• **What is required**: Copy exactly, please, the lines of the data from its start through the line containing "Config.startMark.toNat + s.toNat".

• **Given information**:

-- Opening Marker --

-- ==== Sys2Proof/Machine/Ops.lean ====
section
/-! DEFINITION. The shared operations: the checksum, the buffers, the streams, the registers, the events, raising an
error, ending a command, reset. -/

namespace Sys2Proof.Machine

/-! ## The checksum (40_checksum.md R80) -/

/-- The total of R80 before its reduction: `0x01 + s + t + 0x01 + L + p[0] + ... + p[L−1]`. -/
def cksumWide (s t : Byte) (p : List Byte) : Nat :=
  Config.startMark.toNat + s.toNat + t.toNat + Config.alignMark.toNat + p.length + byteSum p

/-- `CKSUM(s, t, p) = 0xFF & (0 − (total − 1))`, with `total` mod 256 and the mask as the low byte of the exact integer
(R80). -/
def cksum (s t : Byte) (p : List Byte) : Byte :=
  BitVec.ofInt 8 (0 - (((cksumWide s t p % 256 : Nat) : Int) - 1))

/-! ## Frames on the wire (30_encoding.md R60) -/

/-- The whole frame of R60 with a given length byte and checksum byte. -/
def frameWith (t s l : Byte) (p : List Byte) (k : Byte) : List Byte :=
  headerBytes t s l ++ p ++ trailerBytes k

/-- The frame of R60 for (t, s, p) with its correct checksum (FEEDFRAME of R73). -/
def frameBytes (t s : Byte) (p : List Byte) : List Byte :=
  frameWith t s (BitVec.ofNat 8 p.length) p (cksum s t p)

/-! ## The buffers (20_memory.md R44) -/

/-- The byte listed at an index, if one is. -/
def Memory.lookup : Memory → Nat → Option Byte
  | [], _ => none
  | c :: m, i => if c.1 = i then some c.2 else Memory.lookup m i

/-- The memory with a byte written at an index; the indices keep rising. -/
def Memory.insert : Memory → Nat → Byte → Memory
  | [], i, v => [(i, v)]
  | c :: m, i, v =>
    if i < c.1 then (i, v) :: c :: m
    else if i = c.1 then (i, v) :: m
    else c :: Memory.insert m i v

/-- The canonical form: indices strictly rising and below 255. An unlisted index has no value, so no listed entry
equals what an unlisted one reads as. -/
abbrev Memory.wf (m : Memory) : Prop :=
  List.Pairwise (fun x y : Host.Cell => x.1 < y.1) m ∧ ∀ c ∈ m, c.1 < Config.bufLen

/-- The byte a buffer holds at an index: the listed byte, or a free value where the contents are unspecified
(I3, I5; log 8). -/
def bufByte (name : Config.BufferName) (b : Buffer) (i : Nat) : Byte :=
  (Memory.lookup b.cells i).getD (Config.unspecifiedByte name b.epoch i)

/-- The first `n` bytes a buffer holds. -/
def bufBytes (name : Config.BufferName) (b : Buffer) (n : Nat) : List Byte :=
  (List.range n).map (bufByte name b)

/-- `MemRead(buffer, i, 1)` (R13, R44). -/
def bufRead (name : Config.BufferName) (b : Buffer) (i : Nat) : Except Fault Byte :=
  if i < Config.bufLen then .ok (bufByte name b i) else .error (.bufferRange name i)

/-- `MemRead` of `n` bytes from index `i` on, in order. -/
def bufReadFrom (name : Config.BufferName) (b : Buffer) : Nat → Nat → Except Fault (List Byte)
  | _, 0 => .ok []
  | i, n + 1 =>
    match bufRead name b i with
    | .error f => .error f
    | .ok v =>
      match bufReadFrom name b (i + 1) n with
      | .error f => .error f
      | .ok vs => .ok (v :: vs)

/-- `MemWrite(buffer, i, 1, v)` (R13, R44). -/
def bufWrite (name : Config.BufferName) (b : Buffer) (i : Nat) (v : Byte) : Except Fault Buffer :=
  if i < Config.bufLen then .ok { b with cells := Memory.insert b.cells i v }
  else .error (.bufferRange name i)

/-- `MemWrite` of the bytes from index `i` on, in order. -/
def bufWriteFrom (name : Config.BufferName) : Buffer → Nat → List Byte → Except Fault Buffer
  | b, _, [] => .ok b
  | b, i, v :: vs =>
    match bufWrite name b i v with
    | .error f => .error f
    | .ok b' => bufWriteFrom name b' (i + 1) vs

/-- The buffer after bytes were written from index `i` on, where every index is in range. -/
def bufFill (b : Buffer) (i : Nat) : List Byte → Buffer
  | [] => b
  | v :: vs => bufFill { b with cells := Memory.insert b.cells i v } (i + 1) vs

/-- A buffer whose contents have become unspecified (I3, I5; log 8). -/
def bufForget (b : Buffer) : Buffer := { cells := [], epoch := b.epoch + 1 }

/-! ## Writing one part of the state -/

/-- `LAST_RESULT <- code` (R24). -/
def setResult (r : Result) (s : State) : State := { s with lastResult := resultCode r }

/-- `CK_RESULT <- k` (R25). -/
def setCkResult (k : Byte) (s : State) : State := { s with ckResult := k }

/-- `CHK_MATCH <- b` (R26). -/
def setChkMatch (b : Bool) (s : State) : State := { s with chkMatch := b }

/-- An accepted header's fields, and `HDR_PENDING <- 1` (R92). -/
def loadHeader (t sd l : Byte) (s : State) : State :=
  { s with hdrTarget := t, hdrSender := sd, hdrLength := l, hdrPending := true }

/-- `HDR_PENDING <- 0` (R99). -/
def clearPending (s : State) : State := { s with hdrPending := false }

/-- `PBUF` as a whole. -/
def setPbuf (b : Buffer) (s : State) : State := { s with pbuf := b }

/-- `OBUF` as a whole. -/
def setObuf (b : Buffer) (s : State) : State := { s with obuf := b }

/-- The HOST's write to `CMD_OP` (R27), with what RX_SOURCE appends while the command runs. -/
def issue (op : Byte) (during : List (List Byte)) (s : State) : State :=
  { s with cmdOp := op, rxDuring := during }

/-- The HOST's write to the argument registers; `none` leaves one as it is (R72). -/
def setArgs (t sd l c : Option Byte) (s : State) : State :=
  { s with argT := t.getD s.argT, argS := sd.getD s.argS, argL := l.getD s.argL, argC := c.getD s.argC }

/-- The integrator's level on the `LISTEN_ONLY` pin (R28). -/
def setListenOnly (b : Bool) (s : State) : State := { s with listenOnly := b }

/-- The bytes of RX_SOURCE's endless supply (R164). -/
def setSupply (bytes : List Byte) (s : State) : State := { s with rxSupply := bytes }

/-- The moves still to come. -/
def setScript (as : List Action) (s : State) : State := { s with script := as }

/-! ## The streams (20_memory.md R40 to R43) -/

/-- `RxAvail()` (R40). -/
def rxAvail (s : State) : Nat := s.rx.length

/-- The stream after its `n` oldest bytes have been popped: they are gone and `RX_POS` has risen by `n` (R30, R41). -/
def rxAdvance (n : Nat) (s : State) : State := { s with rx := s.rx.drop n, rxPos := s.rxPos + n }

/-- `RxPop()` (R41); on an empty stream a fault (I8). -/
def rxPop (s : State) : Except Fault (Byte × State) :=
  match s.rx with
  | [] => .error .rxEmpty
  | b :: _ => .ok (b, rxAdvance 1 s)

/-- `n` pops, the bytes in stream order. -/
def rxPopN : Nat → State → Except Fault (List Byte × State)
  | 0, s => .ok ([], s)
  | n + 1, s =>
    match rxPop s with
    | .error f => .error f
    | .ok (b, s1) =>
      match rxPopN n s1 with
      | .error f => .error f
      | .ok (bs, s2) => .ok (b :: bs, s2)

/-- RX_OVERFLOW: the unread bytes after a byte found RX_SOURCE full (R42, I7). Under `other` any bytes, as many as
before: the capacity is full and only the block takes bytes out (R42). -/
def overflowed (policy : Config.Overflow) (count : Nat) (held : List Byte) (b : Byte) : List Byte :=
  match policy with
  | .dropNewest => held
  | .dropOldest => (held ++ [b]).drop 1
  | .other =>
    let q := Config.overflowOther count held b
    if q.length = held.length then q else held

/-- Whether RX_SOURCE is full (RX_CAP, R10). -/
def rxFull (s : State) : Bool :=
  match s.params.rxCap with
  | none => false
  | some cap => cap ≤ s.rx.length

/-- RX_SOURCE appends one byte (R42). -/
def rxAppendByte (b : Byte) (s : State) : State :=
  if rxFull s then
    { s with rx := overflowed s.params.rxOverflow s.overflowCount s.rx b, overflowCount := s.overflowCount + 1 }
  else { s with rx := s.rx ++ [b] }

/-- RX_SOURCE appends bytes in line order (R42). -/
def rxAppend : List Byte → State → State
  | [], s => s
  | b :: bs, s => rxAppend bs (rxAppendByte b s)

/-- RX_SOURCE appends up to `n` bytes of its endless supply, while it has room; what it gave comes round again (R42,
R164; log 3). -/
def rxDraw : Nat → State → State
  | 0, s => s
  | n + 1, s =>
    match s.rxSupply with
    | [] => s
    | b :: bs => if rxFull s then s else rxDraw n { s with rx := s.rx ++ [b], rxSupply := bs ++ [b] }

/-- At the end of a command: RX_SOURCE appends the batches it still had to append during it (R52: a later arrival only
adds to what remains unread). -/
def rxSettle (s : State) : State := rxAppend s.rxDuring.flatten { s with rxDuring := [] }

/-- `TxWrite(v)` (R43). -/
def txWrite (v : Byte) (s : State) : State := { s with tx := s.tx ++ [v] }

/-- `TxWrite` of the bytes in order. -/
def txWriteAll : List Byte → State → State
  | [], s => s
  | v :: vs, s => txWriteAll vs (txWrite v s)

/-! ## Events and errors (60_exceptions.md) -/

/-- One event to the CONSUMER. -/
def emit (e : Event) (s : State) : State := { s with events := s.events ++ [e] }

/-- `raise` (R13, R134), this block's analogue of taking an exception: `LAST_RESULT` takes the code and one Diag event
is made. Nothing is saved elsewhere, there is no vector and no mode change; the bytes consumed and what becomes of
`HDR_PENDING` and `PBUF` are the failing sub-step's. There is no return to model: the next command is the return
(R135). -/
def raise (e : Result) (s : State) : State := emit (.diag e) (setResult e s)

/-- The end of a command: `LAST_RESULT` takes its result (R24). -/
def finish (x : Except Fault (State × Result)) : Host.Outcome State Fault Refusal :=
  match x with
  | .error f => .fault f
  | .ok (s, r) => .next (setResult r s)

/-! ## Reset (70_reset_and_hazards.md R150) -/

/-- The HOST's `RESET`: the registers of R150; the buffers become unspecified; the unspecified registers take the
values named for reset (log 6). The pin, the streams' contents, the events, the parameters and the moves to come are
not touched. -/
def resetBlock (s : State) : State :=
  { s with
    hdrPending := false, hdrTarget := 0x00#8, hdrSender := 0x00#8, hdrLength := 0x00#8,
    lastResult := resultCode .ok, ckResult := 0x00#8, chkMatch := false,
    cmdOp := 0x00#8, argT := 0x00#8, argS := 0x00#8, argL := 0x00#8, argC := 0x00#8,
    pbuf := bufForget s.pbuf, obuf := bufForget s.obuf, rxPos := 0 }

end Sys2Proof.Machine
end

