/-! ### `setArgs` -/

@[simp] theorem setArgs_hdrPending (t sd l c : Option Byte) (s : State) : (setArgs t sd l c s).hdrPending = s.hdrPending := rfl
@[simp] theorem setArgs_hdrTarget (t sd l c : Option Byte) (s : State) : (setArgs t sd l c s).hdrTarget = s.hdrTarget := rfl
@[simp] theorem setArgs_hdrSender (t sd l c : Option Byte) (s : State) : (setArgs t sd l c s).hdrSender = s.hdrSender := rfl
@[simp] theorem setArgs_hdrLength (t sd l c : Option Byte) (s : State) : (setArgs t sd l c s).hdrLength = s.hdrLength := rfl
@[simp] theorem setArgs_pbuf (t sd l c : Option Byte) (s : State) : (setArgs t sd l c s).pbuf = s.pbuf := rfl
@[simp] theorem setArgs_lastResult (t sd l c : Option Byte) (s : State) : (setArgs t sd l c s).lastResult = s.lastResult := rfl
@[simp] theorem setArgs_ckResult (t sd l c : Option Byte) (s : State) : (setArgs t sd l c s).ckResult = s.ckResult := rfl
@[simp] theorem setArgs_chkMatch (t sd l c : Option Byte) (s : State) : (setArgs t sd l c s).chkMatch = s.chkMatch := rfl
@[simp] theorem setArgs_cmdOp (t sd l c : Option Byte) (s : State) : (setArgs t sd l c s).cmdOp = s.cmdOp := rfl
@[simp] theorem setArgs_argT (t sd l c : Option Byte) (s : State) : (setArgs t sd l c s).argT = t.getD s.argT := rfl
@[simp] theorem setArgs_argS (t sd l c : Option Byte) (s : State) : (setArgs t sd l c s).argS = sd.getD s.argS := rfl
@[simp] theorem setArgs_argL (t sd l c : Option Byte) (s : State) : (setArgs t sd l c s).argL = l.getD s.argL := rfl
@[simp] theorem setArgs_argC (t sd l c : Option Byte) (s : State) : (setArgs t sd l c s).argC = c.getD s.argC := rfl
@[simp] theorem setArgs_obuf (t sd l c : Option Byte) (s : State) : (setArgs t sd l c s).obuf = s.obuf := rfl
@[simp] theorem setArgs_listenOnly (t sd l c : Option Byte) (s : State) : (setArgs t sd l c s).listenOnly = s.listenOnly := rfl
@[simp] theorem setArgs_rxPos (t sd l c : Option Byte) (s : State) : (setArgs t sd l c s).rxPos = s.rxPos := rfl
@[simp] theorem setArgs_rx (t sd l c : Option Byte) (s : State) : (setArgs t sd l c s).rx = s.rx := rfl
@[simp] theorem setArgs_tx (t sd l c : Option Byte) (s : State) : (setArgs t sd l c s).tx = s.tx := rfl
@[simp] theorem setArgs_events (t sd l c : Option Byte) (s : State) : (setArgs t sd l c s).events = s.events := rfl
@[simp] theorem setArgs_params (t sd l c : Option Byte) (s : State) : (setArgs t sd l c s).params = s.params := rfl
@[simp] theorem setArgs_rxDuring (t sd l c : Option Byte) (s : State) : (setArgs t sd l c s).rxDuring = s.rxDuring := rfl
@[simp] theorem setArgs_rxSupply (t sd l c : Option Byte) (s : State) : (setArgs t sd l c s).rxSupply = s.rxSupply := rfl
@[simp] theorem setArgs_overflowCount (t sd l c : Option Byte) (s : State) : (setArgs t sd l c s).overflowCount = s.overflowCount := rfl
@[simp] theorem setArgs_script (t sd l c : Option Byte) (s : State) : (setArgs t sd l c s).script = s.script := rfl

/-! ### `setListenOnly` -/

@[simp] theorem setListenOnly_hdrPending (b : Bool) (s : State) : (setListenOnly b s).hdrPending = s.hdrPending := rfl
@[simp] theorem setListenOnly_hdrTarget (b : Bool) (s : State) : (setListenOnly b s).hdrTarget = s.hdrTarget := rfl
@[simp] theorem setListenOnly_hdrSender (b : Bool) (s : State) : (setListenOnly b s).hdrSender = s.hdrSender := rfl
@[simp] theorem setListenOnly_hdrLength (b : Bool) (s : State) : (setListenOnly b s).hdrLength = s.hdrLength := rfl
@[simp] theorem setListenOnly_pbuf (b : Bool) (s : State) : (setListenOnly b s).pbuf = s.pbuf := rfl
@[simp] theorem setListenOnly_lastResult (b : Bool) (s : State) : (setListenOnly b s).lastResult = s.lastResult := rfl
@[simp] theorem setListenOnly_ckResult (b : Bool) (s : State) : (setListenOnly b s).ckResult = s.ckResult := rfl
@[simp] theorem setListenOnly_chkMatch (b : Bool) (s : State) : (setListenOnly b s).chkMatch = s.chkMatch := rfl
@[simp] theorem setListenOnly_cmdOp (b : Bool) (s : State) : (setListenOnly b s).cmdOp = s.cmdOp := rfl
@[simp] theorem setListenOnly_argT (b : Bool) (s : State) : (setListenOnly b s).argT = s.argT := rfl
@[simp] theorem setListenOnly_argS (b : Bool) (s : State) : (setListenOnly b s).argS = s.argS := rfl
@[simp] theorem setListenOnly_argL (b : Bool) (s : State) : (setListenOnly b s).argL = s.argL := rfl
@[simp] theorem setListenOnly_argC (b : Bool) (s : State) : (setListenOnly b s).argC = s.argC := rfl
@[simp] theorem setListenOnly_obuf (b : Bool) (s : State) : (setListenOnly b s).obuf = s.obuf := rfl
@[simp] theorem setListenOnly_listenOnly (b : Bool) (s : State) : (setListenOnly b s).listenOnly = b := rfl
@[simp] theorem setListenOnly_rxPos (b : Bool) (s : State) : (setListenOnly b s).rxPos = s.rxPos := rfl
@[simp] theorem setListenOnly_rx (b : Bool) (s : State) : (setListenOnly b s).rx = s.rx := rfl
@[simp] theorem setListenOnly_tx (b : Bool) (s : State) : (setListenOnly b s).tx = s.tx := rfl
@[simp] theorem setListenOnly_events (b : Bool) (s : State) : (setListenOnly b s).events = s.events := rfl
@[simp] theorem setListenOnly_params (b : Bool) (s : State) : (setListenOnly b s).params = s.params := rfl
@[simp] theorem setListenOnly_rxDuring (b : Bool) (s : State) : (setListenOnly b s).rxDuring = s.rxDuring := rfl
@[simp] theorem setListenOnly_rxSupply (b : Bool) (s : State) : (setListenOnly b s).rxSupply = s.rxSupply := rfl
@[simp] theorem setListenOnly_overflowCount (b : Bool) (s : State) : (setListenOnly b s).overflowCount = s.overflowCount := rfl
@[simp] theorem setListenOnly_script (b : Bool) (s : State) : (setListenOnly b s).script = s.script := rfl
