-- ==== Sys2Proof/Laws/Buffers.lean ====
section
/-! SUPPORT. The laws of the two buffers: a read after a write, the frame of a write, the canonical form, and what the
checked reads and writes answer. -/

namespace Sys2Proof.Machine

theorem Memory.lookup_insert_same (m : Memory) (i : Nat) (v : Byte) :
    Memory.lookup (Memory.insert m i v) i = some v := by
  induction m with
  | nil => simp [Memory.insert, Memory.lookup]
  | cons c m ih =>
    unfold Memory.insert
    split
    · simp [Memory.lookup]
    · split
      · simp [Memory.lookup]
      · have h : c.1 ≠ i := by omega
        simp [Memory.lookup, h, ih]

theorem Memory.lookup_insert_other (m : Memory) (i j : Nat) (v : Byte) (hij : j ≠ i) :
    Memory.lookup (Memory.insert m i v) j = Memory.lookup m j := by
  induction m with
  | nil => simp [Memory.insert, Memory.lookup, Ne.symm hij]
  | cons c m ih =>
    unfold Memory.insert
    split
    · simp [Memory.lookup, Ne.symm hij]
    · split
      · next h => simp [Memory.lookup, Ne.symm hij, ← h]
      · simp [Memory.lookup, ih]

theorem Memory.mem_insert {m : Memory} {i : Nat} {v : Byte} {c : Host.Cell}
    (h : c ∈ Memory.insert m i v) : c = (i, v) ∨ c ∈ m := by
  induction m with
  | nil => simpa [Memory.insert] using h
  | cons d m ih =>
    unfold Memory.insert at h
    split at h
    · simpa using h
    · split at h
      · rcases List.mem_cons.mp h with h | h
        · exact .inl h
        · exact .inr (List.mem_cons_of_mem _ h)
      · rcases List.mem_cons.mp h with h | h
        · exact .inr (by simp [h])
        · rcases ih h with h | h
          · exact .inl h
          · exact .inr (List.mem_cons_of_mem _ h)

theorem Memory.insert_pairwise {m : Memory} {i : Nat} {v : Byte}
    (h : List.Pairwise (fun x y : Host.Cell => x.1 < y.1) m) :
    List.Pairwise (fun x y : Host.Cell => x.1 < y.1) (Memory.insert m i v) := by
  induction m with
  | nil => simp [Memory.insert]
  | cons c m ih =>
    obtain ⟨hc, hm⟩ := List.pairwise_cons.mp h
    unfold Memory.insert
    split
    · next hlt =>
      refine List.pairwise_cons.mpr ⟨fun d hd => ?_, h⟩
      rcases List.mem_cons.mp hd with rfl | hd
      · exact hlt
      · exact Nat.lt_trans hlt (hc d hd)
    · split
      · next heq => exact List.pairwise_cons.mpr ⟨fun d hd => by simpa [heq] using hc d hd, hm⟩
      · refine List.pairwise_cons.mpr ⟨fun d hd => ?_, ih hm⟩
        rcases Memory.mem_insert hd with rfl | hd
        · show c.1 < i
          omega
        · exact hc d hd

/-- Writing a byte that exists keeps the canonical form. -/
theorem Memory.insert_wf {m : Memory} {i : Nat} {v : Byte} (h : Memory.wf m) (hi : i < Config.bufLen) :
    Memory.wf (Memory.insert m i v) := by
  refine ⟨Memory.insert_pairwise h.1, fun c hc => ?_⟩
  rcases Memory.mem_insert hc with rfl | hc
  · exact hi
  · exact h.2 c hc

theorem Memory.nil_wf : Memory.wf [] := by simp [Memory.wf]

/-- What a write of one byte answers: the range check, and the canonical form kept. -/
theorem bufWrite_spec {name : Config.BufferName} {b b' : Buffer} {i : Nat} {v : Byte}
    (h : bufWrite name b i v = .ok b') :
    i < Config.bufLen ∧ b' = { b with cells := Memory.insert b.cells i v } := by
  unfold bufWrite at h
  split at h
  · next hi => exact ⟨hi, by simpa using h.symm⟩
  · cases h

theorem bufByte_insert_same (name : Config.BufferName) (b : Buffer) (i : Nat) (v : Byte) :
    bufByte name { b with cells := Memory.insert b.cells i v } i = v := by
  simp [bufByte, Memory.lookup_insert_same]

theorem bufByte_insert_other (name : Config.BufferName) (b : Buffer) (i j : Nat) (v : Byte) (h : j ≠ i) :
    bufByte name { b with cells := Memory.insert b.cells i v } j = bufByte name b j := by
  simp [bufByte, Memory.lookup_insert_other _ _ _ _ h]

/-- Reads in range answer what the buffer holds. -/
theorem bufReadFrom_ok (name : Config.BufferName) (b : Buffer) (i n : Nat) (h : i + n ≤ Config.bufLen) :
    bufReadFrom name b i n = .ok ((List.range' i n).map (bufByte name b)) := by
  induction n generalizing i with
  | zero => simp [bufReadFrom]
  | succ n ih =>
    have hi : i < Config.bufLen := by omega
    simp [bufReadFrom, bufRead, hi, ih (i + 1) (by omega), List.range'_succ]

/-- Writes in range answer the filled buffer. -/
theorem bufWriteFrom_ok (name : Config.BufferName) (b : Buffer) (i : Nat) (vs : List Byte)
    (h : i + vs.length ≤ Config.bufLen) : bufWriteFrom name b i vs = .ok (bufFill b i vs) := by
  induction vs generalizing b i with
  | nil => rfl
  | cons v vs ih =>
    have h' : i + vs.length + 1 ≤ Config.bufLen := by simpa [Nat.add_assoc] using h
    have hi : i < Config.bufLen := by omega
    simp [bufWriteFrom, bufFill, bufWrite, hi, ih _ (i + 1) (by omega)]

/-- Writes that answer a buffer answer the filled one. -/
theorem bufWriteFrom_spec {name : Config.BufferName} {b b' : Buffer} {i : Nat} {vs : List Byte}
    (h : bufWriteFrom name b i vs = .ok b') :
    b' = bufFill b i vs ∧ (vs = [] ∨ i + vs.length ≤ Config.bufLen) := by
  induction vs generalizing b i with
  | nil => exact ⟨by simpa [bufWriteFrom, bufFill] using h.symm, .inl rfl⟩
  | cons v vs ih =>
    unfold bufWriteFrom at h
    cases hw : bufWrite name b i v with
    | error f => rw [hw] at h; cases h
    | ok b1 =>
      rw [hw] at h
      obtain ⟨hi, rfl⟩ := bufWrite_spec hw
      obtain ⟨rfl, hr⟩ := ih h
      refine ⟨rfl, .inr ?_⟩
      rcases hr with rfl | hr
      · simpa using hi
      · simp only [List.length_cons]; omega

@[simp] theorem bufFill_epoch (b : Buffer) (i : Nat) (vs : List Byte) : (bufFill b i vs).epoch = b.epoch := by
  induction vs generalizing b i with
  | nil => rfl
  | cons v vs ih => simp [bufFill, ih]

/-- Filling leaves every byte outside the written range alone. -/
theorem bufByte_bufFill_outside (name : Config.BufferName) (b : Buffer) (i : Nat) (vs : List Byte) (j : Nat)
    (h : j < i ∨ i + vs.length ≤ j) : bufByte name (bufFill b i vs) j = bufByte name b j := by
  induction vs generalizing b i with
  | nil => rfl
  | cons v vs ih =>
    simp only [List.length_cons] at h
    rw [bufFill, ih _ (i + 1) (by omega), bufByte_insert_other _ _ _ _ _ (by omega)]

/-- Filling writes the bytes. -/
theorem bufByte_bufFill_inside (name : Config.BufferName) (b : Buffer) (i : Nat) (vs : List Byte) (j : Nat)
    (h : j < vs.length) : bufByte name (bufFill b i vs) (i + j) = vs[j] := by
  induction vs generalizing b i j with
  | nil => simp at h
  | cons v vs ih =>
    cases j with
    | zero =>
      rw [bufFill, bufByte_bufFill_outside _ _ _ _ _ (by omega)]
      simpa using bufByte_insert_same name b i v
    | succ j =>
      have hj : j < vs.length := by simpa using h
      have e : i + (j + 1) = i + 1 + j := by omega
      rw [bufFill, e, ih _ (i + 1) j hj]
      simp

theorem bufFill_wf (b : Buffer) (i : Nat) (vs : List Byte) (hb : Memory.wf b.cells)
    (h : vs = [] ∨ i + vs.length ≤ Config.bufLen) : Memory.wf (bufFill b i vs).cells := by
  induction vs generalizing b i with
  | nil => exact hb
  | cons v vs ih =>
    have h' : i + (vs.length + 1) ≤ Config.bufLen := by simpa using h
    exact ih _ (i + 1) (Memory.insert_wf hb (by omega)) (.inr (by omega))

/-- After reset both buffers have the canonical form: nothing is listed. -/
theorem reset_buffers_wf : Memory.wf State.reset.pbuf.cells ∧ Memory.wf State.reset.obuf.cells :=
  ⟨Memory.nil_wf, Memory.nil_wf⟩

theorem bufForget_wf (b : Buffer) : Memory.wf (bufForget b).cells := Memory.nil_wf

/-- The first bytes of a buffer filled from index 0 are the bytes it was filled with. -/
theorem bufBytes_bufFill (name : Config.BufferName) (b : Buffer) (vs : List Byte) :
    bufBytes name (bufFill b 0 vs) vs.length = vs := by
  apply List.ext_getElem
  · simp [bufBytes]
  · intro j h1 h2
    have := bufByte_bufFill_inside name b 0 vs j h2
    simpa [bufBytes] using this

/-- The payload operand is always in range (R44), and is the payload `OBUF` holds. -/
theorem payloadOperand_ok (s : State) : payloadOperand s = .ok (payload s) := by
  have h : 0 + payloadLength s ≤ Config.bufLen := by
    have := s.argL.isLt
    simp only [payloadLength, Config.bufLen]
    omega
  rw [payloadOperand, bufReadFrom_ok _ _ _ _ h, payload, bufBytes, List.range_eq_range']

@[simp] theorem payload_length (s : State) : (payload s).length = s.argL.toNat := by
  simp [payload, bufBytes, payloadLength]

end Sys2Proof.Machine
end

-- Closing Marker --

• **Output below**:
-- ==== Sys2Proof/Machine/Ops.lean ====
section
/-! DEFINITION. The shared operations: the checksum, the buffers, the streams, the registers, the events, raising an
error, ending a command, reset. -/

namespace Sys2Proof.Machine

/-! ## The checksum (40_checksum.md R80) -/

/-- The total of R80 before its reduction: `0x01 + s + t + 0x01 + L + p[0] + ... + p[L−1]`. -/
def cksumWide (s t : Byte) (p : List Byte) : Nat :=
  Config.startMark.toNat + s.toNat + t.toNat + Config.alignMark.toNat + p.length + byteSum p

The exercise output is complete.